**Your task**
Lines below starting with the line with "s.window := rfl" and going on through the line with "s.roots := rfl" must be output exactly; the rest of the records must be left out.

(Beginning of Exercise data)

@[simp] theorem State.modLaunch_squads (s : State) (l : Nat) (f : Launch → Launch) : (s.modLaunch l f).squads = s.squads := rfl
@[simp] theorem State.modLaunch_lanes (s : State) (l : Nat) (f : Launch → Launch) : (s.modLaunch l f).lanes = s.lanes := rfl
@[simp] theorem State.modLaunch_pairs (s : State) (l : Nat) (f : Launch → Launch) : (s.modLaunch l f).pairs = s.pairs := rfl
@[simp] theorem State.modLaunch_cores (s : State) (l : Nat) (f : Launch → Launch) : (s.modLaunch l f).cores = s.cores := rfl
@[simp] theorem State.modLaunch_blocks (s : State) (l : Nat) (f : Launch → Launch) : (s.modLaunch l f).blocks = s.blocks := rfl
@[simp] theorem State.modLaunch_hbm (s : State) (l : Nat) (f : Launch → Launch) : (s.modLaunch l f).hbm = s.hbm := rfl
@[simp] theorem State.modLaunch_poisoned (s : State) (l : Nat) (f : Launch → Launch) : (s.modLaunch l f).poisoned = s.poisoned := rfl
@[simp] theorem State.modLaunch_host (s : State) (l : Nat) (f : Launch → Launch) : (s.modLaunch l f).host = s.host := rfl
@[simp] theorem State.modLaunch_walks (s : State) (l : Nat) (f : Launch → Launch) : (s.modLaunch l f).walks = s.walks := rfl
@[simp] theorem State.modLaunch_stage (s : State) (l : Nat) (f : Launch → Launch) : (s.modLaunch l f).stage = s.stage := rfl
@[simp] theorem State.modLaunch_releases (s : State) (l : Nat) (f : Launch → Launch) : (s.modLaunch l f).releases = s.releases := rfl
@[simp] theorem State.modLaunch_dieClk (s : State) (l : Nat) (f : Launch → Launch) : (s.modLaunch l f).dieClk = s.dieClk := rfl
@[simp] theorem State.modLaunch_slots (s : State) (l : Nat) (f : Launch → Launch) : (s.modLaunch l f).slots = s.slots := rfl
@[simp] theorem State.modLaunch_queues (s : State) (l : Nat) (f : Launch → Launch) : (s.modLaunch l f).queues = s.queues := rfl
@[simp] theorem State.modLaunch_schedClk (s : State) (l : Nat) (f : Launch → Launch) : (s.modLaunch l f).schedClk = s.schedClk := rfl
@[simp] theorem State.modLaunch_graphs (s : State) (l : Nat) (f : Launch → Launch) : (s.modLaunch l f).graphs = s.graphs := rfl
@[simp] theorem State.modLaunch_rotation (s : State) (l : Nat) (f : Launch → Launch) : (s.modLaunch l f).rotation = s.rotation := rfl
@[simp] theorem State.modLaunch_deadLetter (s : State) (l : Nat) (f : Launch → Launch) : (s.modLaunch l f).deadLetter = s.deadLetter := rfl
@[simp] theorem State.modLaunch_msix (s : State) (l : Nat) (f : Launch → Launch) : (s.modLaunch l f).msix = s.msix := rfl
@[simp] theorem State.modLaunch_fnLogs (s : State) (l : Nat) (f : Launch → Launch) : (s.modLaunch l f).fnLogs = s.fnLogs := rfl
@[simp] theorem State.modLaunch_outbox (s : State) (l : Nat) (f : Launch → Launch) : (s.modLaunch l f).outbox = s.outbox := rfl
@[simp] theorem State.modLaunch_dieEvents (s : State) (l : Nat) (f : Launch → Launch) : (s.modLaunch l f).dieEvents = s.dieEvents := rfl
@[simp] theorem State.modLaunch_loads (s : State) (l : Nat) (f : Launch → Launch) : (s.modLaunch l f).loads = s.loads := rfl
@[simp] theorem State.modLaunch_flagOps (s : State) (l : Nat) (f : Launch → Launch) : (s.modLaunch l f).flagOps = s.flagOps := rfl
@[simp] theorem State.modLaunch_l2 (s : State) (l : Nat) (f : Launch → Launch) : (s.modLaunch l f).l2 = s.l2 := rfl
@[simp] theorem State.modLaunch_msc (s : State) (l : Nat) (f : Launch → Launch) : (s.modLaunch l f).msc = s.msc := rfl
@[simp] theorem State.modLaunch_pins (s : State) (l : Nat) (f : Launch → Launch) : (s.modLaunch l f).pins = s.pins := rfl
@[simp] theorem State.modLaunch_pinOverflow (s : State) (l : Nat) (f : Launch → Launch) : (s.modLaunch l f).pinOverflow = s.pinOverflow := rfl
@[simp] theorem State.modLaunch_sliceDrops (s : State) (l : Nat) (f : Launch → Launch) : (s.modLaunch l f).sliceDrops = s.sliceDrops := rfl
@[simp] theorem State.modLaunch_channelDrops (s : State) (l : Nat) (f : Launch → Launch) : (s.modLaunch l f).channelDrops = s.channelDrops := rfl
@[simp] theorem State.modLaunch_combining (s : State) (l : Nat) (f : Launch → Launch) : (s.modLaunch l f).combining = s.combining := rfl
@[simp] theorem State.modLaunch_tileFigs (s : State) (l : Nat) (f : Launch → Launch) : (s.modLaunch l f).tileFigs = s.tileFigs := rfl
@[simp] theorem State.modLaunch_figLoads (s : State) (l : Nat) (f : Launch → Launch) : (s.modLaunch l f).figLoads = s.figLoads := rfl
@[simp] theorem State.modLaunch_defCache (s : State) (l : Nat) (f : Launch → Launch) : (s.modLaunch l f).defCache = s.defCache := rfl
@[simp] theorem State.modLaunch_pod (s : State) (l : Nat) (f : Launch → Launch) : (s.modLaunch l f).pod = s.pod := rfl
@[simp] theorem State.modLaunch_branches (s : State) (l : Nat) (f : Launch → Launch) : (s.modLaunch l f).branches = s.branches := rfl
@[simp] theorem State.modLaunch_redx (s : State) (l : Nat) (f : Launch → Launch) : (s.modLaunch l f).redx = s.redx := rfl
@[simp] theorem State.modLaunch_stns (s : State) (l : Nat) (f : Launch → Launch) : (s.modLaunch l f).stns = s.stns := rfl
@[simp] theorem State.modLaunch_moves (s : State) (l : Nat) (f : Launch → Launch) : (s.modLaunch l f).moves = s.moves := rfl
@[simp] theorem State.modLaunch_classes (s : State) (l : Nat) (f : Launch → Launch) : (s.modLaunch l f).classes = s.classes := rfl
@[simp] theorem State.modLaunch_heats (s : State) (l : Nat) (f : Launch → Launch) : (s.modLaunch l f).heats = s.heats := rfl
@[simp] theorem State.modLaunch_links (s : State) (l : Nat) (f : Launch → Launch) : (s.modLaunch l f).links = s.links := rfl
@[simp] theorem State.modLaunch_txSeq (s : State) (l : Nat) (f : Launch → Launch) : (s.modLaunch l f).txSeq = s.txSeq := rfl
@[simp] theorem State.modLaunch_rxSeq (s : State) (l : Nat) (f : Launch → Launch) : (s.modLaunch l f).rxSeq = s.rxSeq := rfl
@[simp] theorem State.modLaunch_window (s : State) (l : Nat) (f : Launch → Launch) : (s.modLaunch l f).window = s.window := rfl
@[simp] theorem State.modLaunch_roots (s : State) (l : Nat) (f : Launch → Launch) : (s.modLaunch l f).roots = s.roots := rfl
@[simp] theorem State.modLaunch_channels (s : State) (l : Nat) (f : Launch → Launch) : (s.modLaunch l f).channels = s.channels := rfl
@[simp] theorem State.modLaunch_module (s : State) (l : Nat) (f : Launch → Launch) : (s.modLaunch l f).module = s.module := rfl
@[simp] theorem State.modLaunch_struck (s : State) (l : Nat) (f : Launch → Launch) : (s.modLaunch l f).struck = s.struck := rfl
@[simp] theorem State.modLaunch_toChannel (s : State) (l : Nat) (f : Launch → Launch) : (s.modLaunch l f).toChannel = s.toChannel := rfl
@[simp] theorem State.modLaunch_prefetches (s : State) (l : Nat) (f : Launch → Launch) : (s.modLaunch l f).prefetches = s.prefetches := rfl
@[simp] theorem State.modLaunch_savedCopies (s : State) (l : Nat) (f : Launch → Launch) : (s.modLaunch l f).savedCopies = s.savedCopies := rfl
@[simp] theorem State.modLaunch_savedTiles (s : State) (l : Nat) (f : Launch → Launch) : (s.modLaunch l f).savedTiles = s.savedTiles := rfl
@[simp] theorem State.modLaunch_savedInbox (s : State) (l : Nat) (f : Launch → Launch) : (s.modLaunch l f).savedInbox = s.savedInbox := rfl
@[simp] theorem State.modLaunch_inboxWait (s : State) (l : Nat) (f : Launch → Launch) : (s.modLaunch l f).inboxWait = s.inboxWait := rfl
@[simp] theorem State.modLaunch_agenda (s : State) (l : Nat) (f : Launch → Launch) : (s.modLaunch l f).agenda = s.agenda := rfl
@[simp] theorem State.modLaunch_focus (s : State) (l : Nat) (f : Launch → Launch) : (s.modLaunch l f).focus = s.focus := rfl
@[simp] theorem State.modLaunch_fresh (s : State) (l : Nat) (f : Launch → Launch) : (s.modLaunch l f).fresh = s.fresh := rfl
@[simp] theorem State.modLaunch_nextId (s : State) (l : Nat) (f : Launch → Launch) : (s.modLaunch l f).nextId = s.nextId := rfl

(End of Exercise data)

**Reply**
@[simp] theorem State.modLaunch_window (s : State) (l : Nat) (f : Launch → Launch) : (s.modLaunch l f).window = s.window := rfl
@[simp] theorem State.modLaunch_roots (s : State) (l : Nat) (f : Launch → Launch) : (s.modLaunch l f).roots = s.roots := rfl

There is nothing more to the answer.